Such “small scale processes” can affect large-scale patterns over the north Atlantic, he explains, and the consequent weather extremes, from drought to heavy rainfall, have a very tangible and immediate effect on societies.

The team, which involves two of Dr Ward’s PhD students, Graig Sutherland and Anneke ten Doeschate, travelled on the Spanish research vessel to the north Atlantic’s “salinity maximum” for the experiments, leaving the Canary Islands in mid March and steaming west of the Azores.

The initial part of their "ocean field campaign" involved towing their instrument behind the ship.

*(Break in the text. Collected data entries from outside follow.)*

-- ==== Sys2Proof/Decode.lean ====
section
/-!
DEFINITION. The decoder (30_encoding.md R55-R62), total on any bytes, and the encoder after it.
-/

namespace Sys2Proof

open Machine

/-- Why no operation stands at the next input byte. -/
inductive DecodeError where
  /-- Fewer than two bytes are left where a pair is due (R108): the sequencer ends the pass. -/
  | shortPair
  /-- No LOAD operation starts there and no pair is due (R73, R77, R106). -/
  | nothingDue
deriving DecidableEq, Repr

/-- The class of a pair with a level register that has an algorithm register `a`: steps 6 to 8 of R62. -/
def decodeMappedLevel (c : DecodeCtx) (p : Pair) (r a : Byte) : Instr :=
  if algoBit c.bank a then .lvlAdd p
  else if isCarrier c.params r then .lvlFmCar p
  else .lvlFmMod p

/-- The class of a pair with real register `r`: steps 4 to 8 of R62. -/
def decodeReal (c : DecodeCtx) (p : Pair) (r : Byte) : Instr :=
  if isLevelRegister r then
    match algorithmRegisterFor c.params r with
    | none => .lvlUnmapped p
    | some a => decodeMappedLevel c p r a
  else .wr p

/-- The ordered decode tree (R62): the first match wins. -/
def decodePair (c : DecodeCtx) (p : Pair) : Instr :=
  if maskedReg p = c.shortDelay then .dlyS p
  else if maskedReg p = c.longDelay then .dlyL p
  else
    match codemapEntry c.codemapLen c.codemap (maskedReg p) with
    | none => .xlatFault p
    | some r => decodeReal c p r

/-- The operation that stands at the head of the bytes. A LOAD operation takes what its `InRead` returns, which may be
short; its own meaning then raises IOFailure (R73, R77). -/
def decode (c : DecodeCtx) (bytes : List Byte) : Except DecodeError Instr :=
  match c.position with
  | .header => .ok (.loadHeader (inRead headerSize bytes))
  | .codemap => .ok (.loadCodemap (inRead c.codemapLen.toNat bytes))
  | .pairs =>
    match bytes with
    | raw :: val :: _ => .ok (decodePair c (pairOfBytes raw val))
    | _ => .error .shortPair
  | .nowhere => .error .nothingDue

/-- The header's fields (R55, R56): each little-endian, at its own offset. -/
def parseHeader (h : List Byte) : Header :=
  { signature    := bytesAt h 0 8
    versionMajor := BitVec.ofNat 16 (leValue (bytesAt h 8 2))
    versionMinor := BitVec.ofNat 16 (leValue (bytesAt h 10 2))
    pairCount    := BitVec.ofNat 32 (leValue (bytesAt h 12 4))
    durationMs   := BitVec.ofNat 32 (leValue (bytesAt h 16 4))
    hwType       := BitVec.ofNat 8 (leValue (bytesAt h 20 1))
    format       := BitVec.ofNat 8 (leValue (bytesAt h 21 1))
    compression  := BitVec.ofNat 8 (leValue (bytesAt h 22 1))
    shortDelay   := BitVec.ofNat 8 (leValue (bytesAt h 23 1))
    longDelay    := BitVec.ofNat 8 (leValue (bytesAt h 24 1))
    codemapLen   := BitVec.ofNat 8 (leValue (bytesAt h 25 1)) }

/-- `MAGIC`, the ASCII codes of `DBRAWOPL` (R72). -/
def magic : List Byte := [0x44, 0x42, 0x52, 0x41, 0x57, 0x4F, 0x50, 0x4C]

/-- The header image of the fields (R55): the inverse of `parseHeader`. -/
def encodeHeader (h : Header) : List Byte :=
  h.signature
  ++ leBytes 2 h.versionMajor.toNat ++ leBytes 2 h.versionMinor.toNat
  ++ leBytes 4 h.pairCount.toNat ++ leBytes 4 h.durationMs.toNat
  ++ [h.hwType, h.format, h.compression, h.shortDelay, h.longDelay, h.codemapLen]

/-- The two bytes of a pair, register byte first (R58, R41). -/
def pairBytes (p : Pair) : List Byte := [rawReg p, p.value]

/-- The bytes of an operation. -/
def encode : Instr → List Byte
  | .loadHeader h => h
  | .loadCodemap c => c
  | .dlyS p => pairBytes p
  | .dlyL p => pairBytes p
  | .xlatFault p => pairBytes p
  | .wr p => pairBytes p
  | .lvlUnmapped p => pairBytes p
  | .lvlAdd p => pairBytes p
  | .lvlFmCar p => pairBytes p
  | .lvlFmMod p => pairBytes p

/-! The opcode table's words. A pair's bits do not select its class (R64), so a table word is read in one context that
stands here, DESIGN CHOICE, log 16. -/

/-- The codemap of the table context: an algorithm register, an additive level, an FM modulator, an FM carrier and an
unmapped level register, at the compact indices 0 to 4. -/
def tableCodemap : List Byte := [0xC0, 0x40, 0x41, 0x44, 0x46]

/-- The header of the table context: one pair, delay codes 0x7F and 0x7E, five codemap entries. -/
def tableHeader : Header :=
  { signature := magic, versionMajor := 0, versionMinor := 0, pairCount := 1, durationMs := 0, hwType := 0, format := 0,
    compression := 0, shortDelay := 0x7F, longDelay := 0x7E, codemapLen := 5 }

/-- The bank of the table context: channel 0 additive, every other cell 0x00, so that all eight classes occur. -/
def tableBank : List Host.Cell := [(0xC0, 0x01#8)]

/-- Where an instruction of `nbits` bits stands in the table's image: 16 bits are a pair, 208 (or 0, for the table
gives LOAD.HEADER no bits) a header, any other whole number of bytes up to 255 a codemap. Log 16. -/
def tablePosition (nbits : Nat) : Position :=
  if nbits = 16 then .pairs
  else if nbits = 0 ∨ nbits = 208 then .header
  else if nbits % 8 = 0 ∧ nbits ≤ 2040 then .codemap
  else .nowhere

/-- The bytes of a table word in stream order. A pair's bits 15:8 are its register byte, which comes first (R11, R58);
elsewhere the table numbers no bits, and the first byte is bits 7:0. Log 16. -/
def tableBytes (nbits w : Nat) : List Byte :=
  match tablePosition nbits with
  | .header => leBytes headerSize w
  | .codemap => leBytes (nbits / 8) w
  | .pairs => [BitVec.ofNat 8 (w / 256), BitVec.ofNat 8 w]
  | .nowhere => []

/-- The context a table word is read in: a codemap is as long as the word says, all else is the table header's. -/
def tableCtx (nbits : Nat) : DecodeCtx :=
  { position := tablePosition nbits, shortDelay := tableHeader.shortDelay, longDelay := tableHeader.longDelay,
    codemapLen :=
      if tablePosition nbits = .codemap then BitVec.ofNat 8 (nbits / 8) else tableHeader.codemapLen
    codemap := tableCodemap, bank := tableBank, params := defaultParams }

/-- The instruction the decoder reads from a word of the opcode table. -/
def decodeTableWord (nbits w : Nat) : Option Instr :=
  (decode (tableCtx nbits) (tableBytes nbits w)).toOption

end Sys2Proof
end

A US ship also worked in the area, with collaboration from scientists with the Woods Hole Oceanographic Institution.

The US scientists compared the data they collected via autonomous gliders fitted with micro-sensors to the information collected by the NUIG profiler.


Intermingled
"We found quite a lot of freshwater intermingled with background salty water, but it is moving around quite a bit due to ocean currents," Dr Ward said. "We need to now how much of that freshwater is being exchanged."

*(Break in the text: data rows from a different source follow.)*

-- ==== Sys2Proof/Machine/Step.lean ====
section
/-!
DEFINITION. One step of the block: one LOAD operation, one pair, or one termination (92_eei_decisions.md D1).
-/

namespace Sys2Proof.Machine

/-- One step (43_transcoder.md R106, R125). -/
def step (s : State) : Host.Outcome State Fault Refusal :=
  match nextAction s with
  | .stop why => .fault why
  | .move t => .next t
  | .execute i t => exec i t

/-- `s` with the opcode table's word where the next step fetches its instruction. Log 16. -/
def State.withFetchWord (s : State) (nbits w : Nat) : State := placeTableWord nbits w s

end Sys2Proof.Machine
end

When Dr Ward began his work on upper ocean measurement, he found that there were no suitable instruments available. “So we built our own,” he says.

His research group is based in NUIG’s AirSea Laboratory, which is affiliated to the university’s Ryan Institute.

The laboratory has also been involved in studying how carbon dioxide, a major greenhouse gas, is transported between air and sea.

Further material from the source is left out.